Helen Blaby, of BBC Radio Northampton, does a twenty minute discussion of the Sunday morning papers, each week. When I’m invited to be the guest, I arrive about 9am and a lovely production assistant sits me down with all the papers and a cup of tea. I choose five news stories I have something to say about and then I’m shown in to Helen’s studio about 10.10am, tell her what the stories are, and we go on to chat about some of them live on air. To give you an example, yesterday we talked about happiness classes in the British army and social media, which was mentioned in several sections of every paper – business, commentary, social and news.

What’s in these programmes for me? They’re not actually interviews about me or my books.

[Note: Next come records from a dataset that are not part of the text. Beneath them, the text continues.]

-- ==== Sys2Proof/Machine/ContextOps.lean ====
section
/-! DEFINITION. Classes 11 to 13 and the context events: end, park, wake, resume, free, sleep, Rings, queries, fault notices
(06_core_and_contexts.md, 07_tgx_encoding.md R209 and R210, 18_hangs_rings_resets.md). -/

namespace Sys2Proof.Machine

/-! ### Context control (Table 07.16) -/

/-- END (R209). -/
def doCtxEnd (l : Lcid) (c : CtxNo) (b : BitVec 54) (s : State) : State :=
  issue s l c 0x2C0 b 0 (onlyFields b []) anyRoom fun s =>
    settle (finish s l c fun x => makeWait x .ending none) l c

/-- PARK, with the park timer in GT (R209). -/
def doPark (l : Lcid) (c : CtxNo) (b : BitVec 54) (s : State) : State :=
  issue s l c 0x2C1 b 0 (onlyFields b [(38, 4)]) anyRoom fun s =>
    let gt := (gAt (ctxOf s l c) b 38).toNat
    let s' := finish s l c fun x => setSt x .parked
    modCtxOf s' l c fun x => { x with deadline := if gt = 0 then none else some (deadlineAt s gt) }

/-- SLEEP (R209). -/
def doSleep (l : Lcid) (c : CtxNo) (b : BitVec 54) (s : State) : State :=
  issue s l c 0x2C5 b 0 (onlyFields b [(38, 4)]) anyRoom fun s =>
    let gt := (gAt (ctxOf s l c) b 38).toNat
    if gt = 0 then advance s l c
    else modCtxOf (advance s l c) l c fun x => makeWait x .timer (some (deadlineAt s gt))

/-- SRSEED (R96). -/
def doSrseed (l : Lcid) (c : CtxNo) (b : BitVec 54) (s : State) : State :=
  issue s l c 0x2C6 b 0 (onlyFields b [(42, 4)]) anyRoom fun s => finish s l c fun x => setSeed x (gAt x b 42)

/-- The target of WAKE, RESUME and CFREE: the context that GC names, none above 511. -/
def targetOf (w : Word) : Option CtxNo := if fld w 9 55 = 0 then some (BitVec.ofNat 9 w.toNat) else none

/-- A targeted instruction: BOUNDS on GC, then `check` for a further fault, then the effect where it applies, and PD. -/
def doTargeted (l : Lcid) (c : CtxNo) (op : Nat) (b : BitVec 54) (fs : List (Nat × Nat))
    (check : Ctx → Option (Status × Word)) (applies : CtxNo → Ctx → Bool) (f : State → CtxNo → State) (s : State) :
    State :=
  issue s l c op b 0 (onlyFields b ((46, 4) :: (35, 3) :: fs)) anyRoom fun s =>
    let x := ctxOf s l c
    let gc := gAt x b 46
    match targetOf gc with
    | none => precise s l c sBOUNDS 0 gc
    | some t =>
      match check x with
      | some e => precise s l c e.1 0 e.2
      | none =>
        let ok := applies t (ctxOf s l t)
        finish (if ok then f s t else s) l c fun x => writeP x (fld b 35 3) ok

/-- WAKE (R209). -/
def doWake (l : Lcid) (c : CtxNo) (b : BitVec 54) (s : State) : State :=
  doTargeted l c 0x2C2 b [] (fun _ => none) (fun _ t => decide (effSt t = .parked)) (fun s t => modCtxOf s l t makeReady) s

/-- A FAULTED context other than the issuing one, and not already being freed (R209). -/
def faultedOther (c t : CtxNo) (x : Ctx) : Bool := t != c && decide (x.st = .faulted) && !x.freeing

/-- RESUME (R180, R209). -/
def doResume (l : Lcid) (c : CtxNo) (b : BitVec 54) (s : State) : State :=
  let ga := gAt (ctxOf s l c) b 42
  doTargeted l c 0x2C3 b [(42, 4)]
    (fun _ => if fld ga 21 43 ≠ 0 then some (sBOUNDS, ga) else if fld ga 0 3 ≠ 0 then some (sALIGN, ga) else none)
    (faultedOther c)
    (fun s t => modCtxOf s l t fun x => { makeReady x with pc := BitVec.ofNat 21 ga.toNat, slot := none }) s

/-- CFREE (R185, R209). -/
def doCfree (l : Lcid) (c : CtxNo) (b : BitVec 54) (s : State) : State :=
  doTargeted l c 0x2C4 b [] (fun _ => none) (faultedOther c) (fun s t => freeCtx s l t) s

/-! ### Timers -/

/-- A deadline that has been reached. -/
def due (s : State) (x : Ctx) : Bool := match x.deadline with | some d => decide (d ≤ now s) | none => false

/-- PARK_TIMER_EXPIRY (R65, R209). -/
def doParkTimerExpiry (l : Lcid) (c : CtxNo) (s : State) : State :=
  let x := ctxOf s l c
  if effSt x = .parked ∧ due s x = true then modCtxOf s l c makeReady else s

/-- SLEEP_EXPIRY (R65, R209). -/
def doSleepExpiry (l : Lcid) (c : CtxNo) (s : State) : State :=
  let x := ctxOf s l c
  if effSt x = .waiting ∧ x.wait = .timer ∧ due s x = true then modCtxOf s l c makeReady else s

/-! ### Rings (R479 to R482) -/

/-- RING (R480). -/
def doRing (l : Lcid) (c : CtxNo) (b : BitVec 54) (s : State) : State :=
  issue s l c 0x300 b 0 (onlyFields b [(42, 4)]) anyRoom fun s =>
    if hasRecord (getCore s l) c then finish s l c fun x => makeWait x (.ring (gAt x b 42)) none
    else precise s l c sBOUNDS 0 (insWord 0x300 b)

/-- R480: everything that a RING waits for has ended. -/
def ringDrained (k : Core) (c : CtxNo) : Bool :=
  !millPend k c && !vePend k c && !sendPend k c && !(k.un.hauls.any fun o => o.ctx == c) &&
  !(k.eng.brandq.any fun o => o.ctx == c && match o.work with | .seal _ _ _ => true | _ => false) &&
  !(k.un.narrows.any fun o => o.ctx == c && !o.dead) && !(k.un.syncs.any fun o => o.ctx == c && !o.dead)

/-- The accumulator record of Table 18.6. -/
def accRecBytes (t : Tbl AccRow) (c : CtxNo) (rseq : Nat) : List Byte :=
  wordBytes ([wd (2 ^ 63 + rseq), wd c.toNat] ++ List.replicate 14 0) ++
  ((below 32).flatMap fun m => (below 32).flatMap fun n => leBytes 8 (tget 0 (tget AccRow.zero t m).sig n).toNat) ++
  (below 32).flatMap fun m =>
    leBytes 8 (tget AccRow.zero t m).exp.toNat ++ leBytes 8 (tget AccRow.zero t m).spec.toNat

/-- R132, R480: one accumulator's record written, poisoned rows with their marks. -/
def saveAcc (k : Core) (c : CtxNo) (rseq a : Nat) : Core :=
  let t := tget [] k.eng.acc a
  let at' := accRec k a (nextCopy k.sp (accRec k a 0) (accRec k a 1))
  modSp k fun sl =>
    let sl := slPut sl at' (accRecBytes t c rseq)
    (below 32).foldl (fun sl m =>
      if (tget AccRow.zero t m).poison then (upto ((at' + 128 + 256 * m) / 32) 8).foldl slMark sl else sl) sl

/-- R482: the releases deferred since the context's last record take effect. -/
def applyDeferred (k : Core) (c : CtxNo) : Core :=
  let x := getCtx k c
  let k := if x.defMsg then dropSource k c else k
  let keep := fun (qn n : Nat) => (getCtx k c).src == .boom qn n
  let k := modUn k fun u => { u with queues := u.queues.map fun p =>
    (p.1, { p.2 with held := p.2.held.filter fun h => h.2 != c || keep p.1 h.1 }) }
  let k := modEng k fun e => (below 8).foldl (fun e i =>
    let e := if bit x.defTd i && tget none e.tdOwner i == some c then { e with tdOwner := setOwner e.tdOwner i none } else e
    if bit x.defAcc i && tget none e.accOwner i == some c then { e with accOwner := setOwner e.accOwner i none } else e) e
  modCtx k c fun x => { x with defTd := 0, defAcc := 0, defMsg := false }

/-- R480, R293: the records of a RING written: accumulators first, the context's last. -/
def ringSave (k : Core) (c : CtxNo) (ga : Word) : Core :=
  let k := applyDeferred k c
  let rseq := (k.ring.seq.toNat + 1) % 2 ^ 48
  let td := heldMask k.eng.tdOwner c
  let acc := heldMask k.eng.accOwner c
  let k := ((below 8).filter acc.testBit).foldl (fun k a => saveAcc k c rseq a) k
  let x := getCtx k c
  let ws := ctxRecWords k c x rseq ga x.pc td acc
  let n := nextCopy k.sp (ctxRec k c 0) (ctxRec k c 1)
  let k := modSp k fun sl => slPutWords sl (ctxRec k c n) ws
  freeKept { k with ring := { k.ring with seq := BitVec.ofNat 48 rseq, replaying := sDel k.ring.replaying c.toNat } } c

/-- RING_COMPLETE (R480): once everything has ended, the records are written and the context is READY. -/
def doRingComplete (l : Lcid) (c : CtxNo) (s : State) : State :=
  let k := getCore s l
  let x := getCtx k c
  if effSt x ≠ .waiting then s
  else match x.wait with
  | .ring ga =>
    if ringDrained k c then
      setCore s l (modCtx (ringSave k c ga) c fun x => { makeReady x with hasRec := true })
    else s
  | _ => s

/-! ### Queries (Tables 07.17 and 07.18) -/

/-- The equivalence key (Table 19.6). -/
def eqkey (s : State) (mode : Nat) : Word :=
  let cls := if (below 256).any fun d => (getGrove s (BitVec.ofNat 8 d)).fused then 2 else 1
  wd (2 ^ 56 + s.part.stepping.toNat * 2 ^ 48 + cls * 2 ^ 40 + 2 ^ 32 + s.live.fn.toNat * 2 ^ 24 + s.live.red.toNat * 2 ^ 16
    + mode * 2 ^ 8)

/-- The rate of a format pair (Table 04.3). -/
def millRate (fa fb : Nat) : Nat :=
  match fa, fb with
  | 0, 0 => 1024 | 1, 1 => 512 | 4, 4 => 1024 | 4, 3 => 2048 | 3, 4 => 2048 | 3, 3 => 4096 | 5, 5 => 256
  | _, _ => 0

/-- The element-wise rate of a width (Table 05.2). -/
def veRate (w : Nat) : Option Nat :=
  match w with
  | 4 | 8 => some 256
  | 12 | 16 => some 128
  | 32 => some 64
  | 64 => some 32
  | _ => none

/-- A selector with an index (Table 07.18). -/
def indexedSel (n : Nat) : Bool := n == 0x20 || n == 0x21 || n == 0x30 || n == 0x31

/-- A selector of Table 07.18. -/
def definedSel (n : Nat) : Bool :=
  decide (n ≤ 3) || (decide (0x10 ≤ n) && decide (n ≤ 0x22)) || (decide (0x30 ≤ n) && decide (n ≤ 0x32)) ||
  (decide (0x40 ≤ n) && decide (n ≤ 0x45)) || n == 0x50

/-- A map as a word: bit j for each j of n. -/
def bitMap (n : Nat) (f : Nat → Bool) : Word := wd ((below n).map fun j => bitAt (f j) j).sum

/-- The value of a selector, none for an index out of range (Table 07.18). `x` is the asking context. -/
def qryValue (s : State) (l : Lcid) (c : CtxNo) (x : Ctx) (sel : Nat) (ix : Nat) : Option Word :=
  match sel with
  | 0x00 => some 1
  | 0x01 => some (eqkey s 1)
  | 0x02 => some 1
  | 0x03 => some (wd s.live.fn.toNat)
  | 0x10 => some 4
  | 0x11 => some 8
  | 0x12 => some 8
  | 0x13 => some 16
  | 0x14 => some 512
  | 0x15 => some 0x200000
  | 0x16 => some 64
  | 0x17 => some 128
  | 0x18 => some 8
  | 0x19 => some 8
  | 0x1A => some 4096
  | 0x1B => some 16
  | 0x1C => some 16
  | 0x1D => some 512
  | 0x1E => some 64
  | 0x1F => some 16
  | 0x20 => if ix < 4 then some (bitMap 64 fun j => groveWorks s (BitVec.ofNat 8 (64 * ix + j))) else none
  | 0x21 => if ix < 256 then some (bitMap 16 fun n => occupied s (lcidOf (BitVec.ofNat 8 ix) n)) else none
  | 0x22 => some (bitMap 16 fun k => !portGone s k)
  | 0x30 => if ix < 256 then some (wd (millRate (ix / 16) (ix % 16))) else none
  | 0x31 => (veRate ix).map wd
  | 0x32 => some (wd (rangeSize s (corePart s l).toNat))
  | 0x40 => some (wd (if hasDid s then 2 ^ 63 + (ownDid s).toNat else 0))
  | 0x41 => some (wd l.toNat)
  | 0x42 => some (wd c.toNat)
  | 0x43 => some (getCore s l).role
  | 0x44 => some x.srSeed
  | 0x45 => some x.srCtr
  | _ => some (timeWord s)

/-- QRY (R210). -/
def doQry (l : Lcid) (c : CtxNo) (b : BitVec 54) (s : State) : State :=
  let sel := fld b 0 16
  issue s l c 0x340 b 0
    (onlyFields b [(46, 4), (42, 4), (0, 16)] && definedSel sel && (indexedSel sel || fld b 42 4 == 0)) anyRoom fun s =>
    let x := ctxOf s l c
    let ix := gAt x b 42
    match qryValue s l c x sel ix.toNat with
    | some v => finish s l c fun x => writeG x (fld b 46 4) v
    | none => precise s l c sBOUNDS 0 ix

/-- A query that writes `n` registers from GD up. -/
def doMulti (l : Lcid) (c : CtxNo) (op : Nat) (b : BitVec 54) (n : Nat) (vals : State → Ctx → List Word) (f : Ctx → Ctx)
    (s : State) : State :=
  let gd := fld b 46 4
  issue s l c op b 0 (onlyFields b [(46, 4)] && decide (1 ≤ gd) && decide (gd + n ≤ 16)) anyRoom fun s =>
    let vs := vals s (ctxOf s l c)
    finish s l c fun x => vs.zipIdx.foldl (fun x p => writeG x (gd + p.2) p.1) (f x)

/-- NSRD (R99, R210). -/
def doNsrd (l : Lcid) (c : CtxNo) (b : BitVec 54) (s : State) : State :=
  doMulti l c 0x341 b 2 (fun _ x => [x.ns0, x.ns1]) id s

/-- TLRD (R210). -/
def doTlrd (l : Lcid) (c : CtxNo) (b : BitVec 54) (s : State) : State :=
  doMulti l c 0x342 b 3 (fun _ x => [x.tl0, x.tl1, x.tl2]) id s

/-- TLCLR (R103). -/
def doTlclr (l : Lcid) (c : CtxNo) (b : BitVec 54) (s : State) : State :=
  doMulti l c 0x343 b 3 (fun _ x => [x.tl0, x.tl1, x.tl2]) clearTally s

/-- DISTRD (R39). -/
def doDistrd (l : Lcid) (c : CtxNo) (b : BitVec 54) (s : State) : State :=
  doMulti l c 0x344 b 3 (fun s _ => [distMem s (dgOf l), distGf s (dgOf l) false, distGf s (dgOf l) true]) id s

/-! ### Fault notices (R181) -/

/-- FAULT_NOTICE_START (R171, R181): the oldest notice takes the lowest FREE context; an invalid handler entry raises the
fault interrupt instead. -/
def doFaultNoticeStart (l : Lcid) (s : State) : State :=
  let k := getCore s l
  match k.notices, lowestFree k with
  | (f, r0, r1) :: r, some c =>
    if !occupied s l || !mayStart k then s
    else
      let hidx : BitVec 12 := BitVec.ofNat 12 (fld k.ctrl 16 12)
      let e := tget 0 k.ht hidx.toNat
      let k := { k with notices := r }
      if bit e 63 then setCore s l (startCtx k c (BitVec.ofNat 21 (fld e 0 21)) (wd f.toNat) r0 r1 1 hidx .none)
      else setCore s l { k with irqs := k.irqs + 1 }
  | _, _ => s

/-! ### Meanings -/

def execCtxEnd (l : Lcid) (c : CtxNo) (b : BitVec 54) (s : State) : Out := .next (doCtxEnd l c b s)
def execPark (l : Lcid) (c : CtxNo) (b : BitVec 54) (s : State) : Out := .next (doPark l c b s)
def execWake (l : Lcid) (c : CtxNo) (b : BitVec 54) (s : State) : Out := .next (doWake l c b s)
def execResume (l : Lcid) (c : CtxNo) (b : BitVec 54) (s : State) : Out := .next (doResume l c b s)
def execCfree (l : Lcid) (c : CtxNo) (b : BitVec 54) (s : State) : Out := .next (doCfree l c b s)
def execSleep (l : Lcid) (c : CtxNo) (b : BitVec 54) (s : State) : Out := .next (doSleep l c b s)
def execSrseed (l : Lcid) (c : CtxNo) (b : BitVec 54) (s : State) : Out := .next (doSrseed l c b s)
def execRing (l : Lcid) (c : CtxNo) (b : BitVec 54) (s : State) : Out := .next (doRing l c b s)
def execRingComplete (l : Lcid) (c : CtxNo) (s : State) : Out := .next (doRingComplete l c s)
def execQry (l : Lcid) (c : CtxNo) (b : BitVec 54) (s : State) : Out := .next (doQry l c b s)
def execNsrd (l : Lcid) (c : CtxNo) (b : BitVec 54) (s : State) : Out := .next (doNsrd l c b s)
def execTlrd (l : Lcid) (c : CtxNo) (b : BitVec 54) (s : State) : Out := .next (doTlrd l c b s)
def execTlclr (l : Lcid) (c : CtxNo) (b : BitVec 54) (s : State) : Out := .next (doTlclr l c b s)
def execDistrd (l : Lcid) (c : CtxNo) (b : BitVec 54) (s : State) : Out := .next (doDistrd l c b s)
def execParkTimerExpiry (l : Lcid) (c : CtxNo) (s : State) : Out := .next (doParkTimerExpiry l c s)
def execSleepExpiry (l : Lcid) (c : CtxNo) (s : State) : Out := .next (doSleepExpiry l c s)
def execFaultNoticeStart (l : Lcid) (s : State) : Out := .next (awake (doFaultNoticeStart l) s)

end Sys2Proof.Machine
end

Apart from the fun of chatting live on air, both presenters ask me about what’s happening to me at the moment, when the next book comes out, what workshops I’m running etc. So I reach their audience, which is about 300,000 in both cases; it’s just a touch less direct than being the subject of an interview.

I’m also often the spokesperson for the Romantic Novelists’ Association (I’m vice chair), which is usually fast and soon forgotten, but it means that I occasionally have my name mentioned on radio stations throughout the country.

Here are my top tips for ‘doing radio’:

  • Chat to the presenter as if the audience doesn’t exist
  • But remember not to swear or say anything you don’t want to be instantly broadcast
  • Keep close to the microphone (except if you laugh. Then pull back.)
  • If there are things you want to mention, jot them down on a piece of card. Try and avoid noisy paperwork.
  • Take/ask for water. You may not have coughed for ten years but the moment you go live on air, you’ll want to.
  • Turn off your phone or put it on silent or airplane mode. Or don’t take it into the studio.
  • Don’t worry that ten minutes after you thought you were going to be on air, you’re still sitting out in reception. The production team have to ensure a smooth flow and have probably built in a few minutes into the schedule so you’ll be there when they want you. Put yourself in their hands and relax. It’s their problem, not yours.
  • But build in time for travel. Better to be early and have to wait than to be late and miss your slot. I once sat outside BBC Radio Cambridgeshire in a traffic jam listening to Sue Dougan say I’d be on air in about five minutes … Not comfortable.
  • Enjoy. It’s fun.
  • NB I did have one slightly hostile interviewer at a radio station in Yorkshire. He obviously didn’t like fiction and particularly not romantic fiction. The trick, if you get a question you don’t like, is to make like a politician and instead of talking about something you don’t want to talk about, talk about something you do want to talk about. Don’t let yourself be drawn into confrontation. Don’t try and score points. See it as an opportunity to tell the listeners about your new book. The presenter isn’t the only one with control.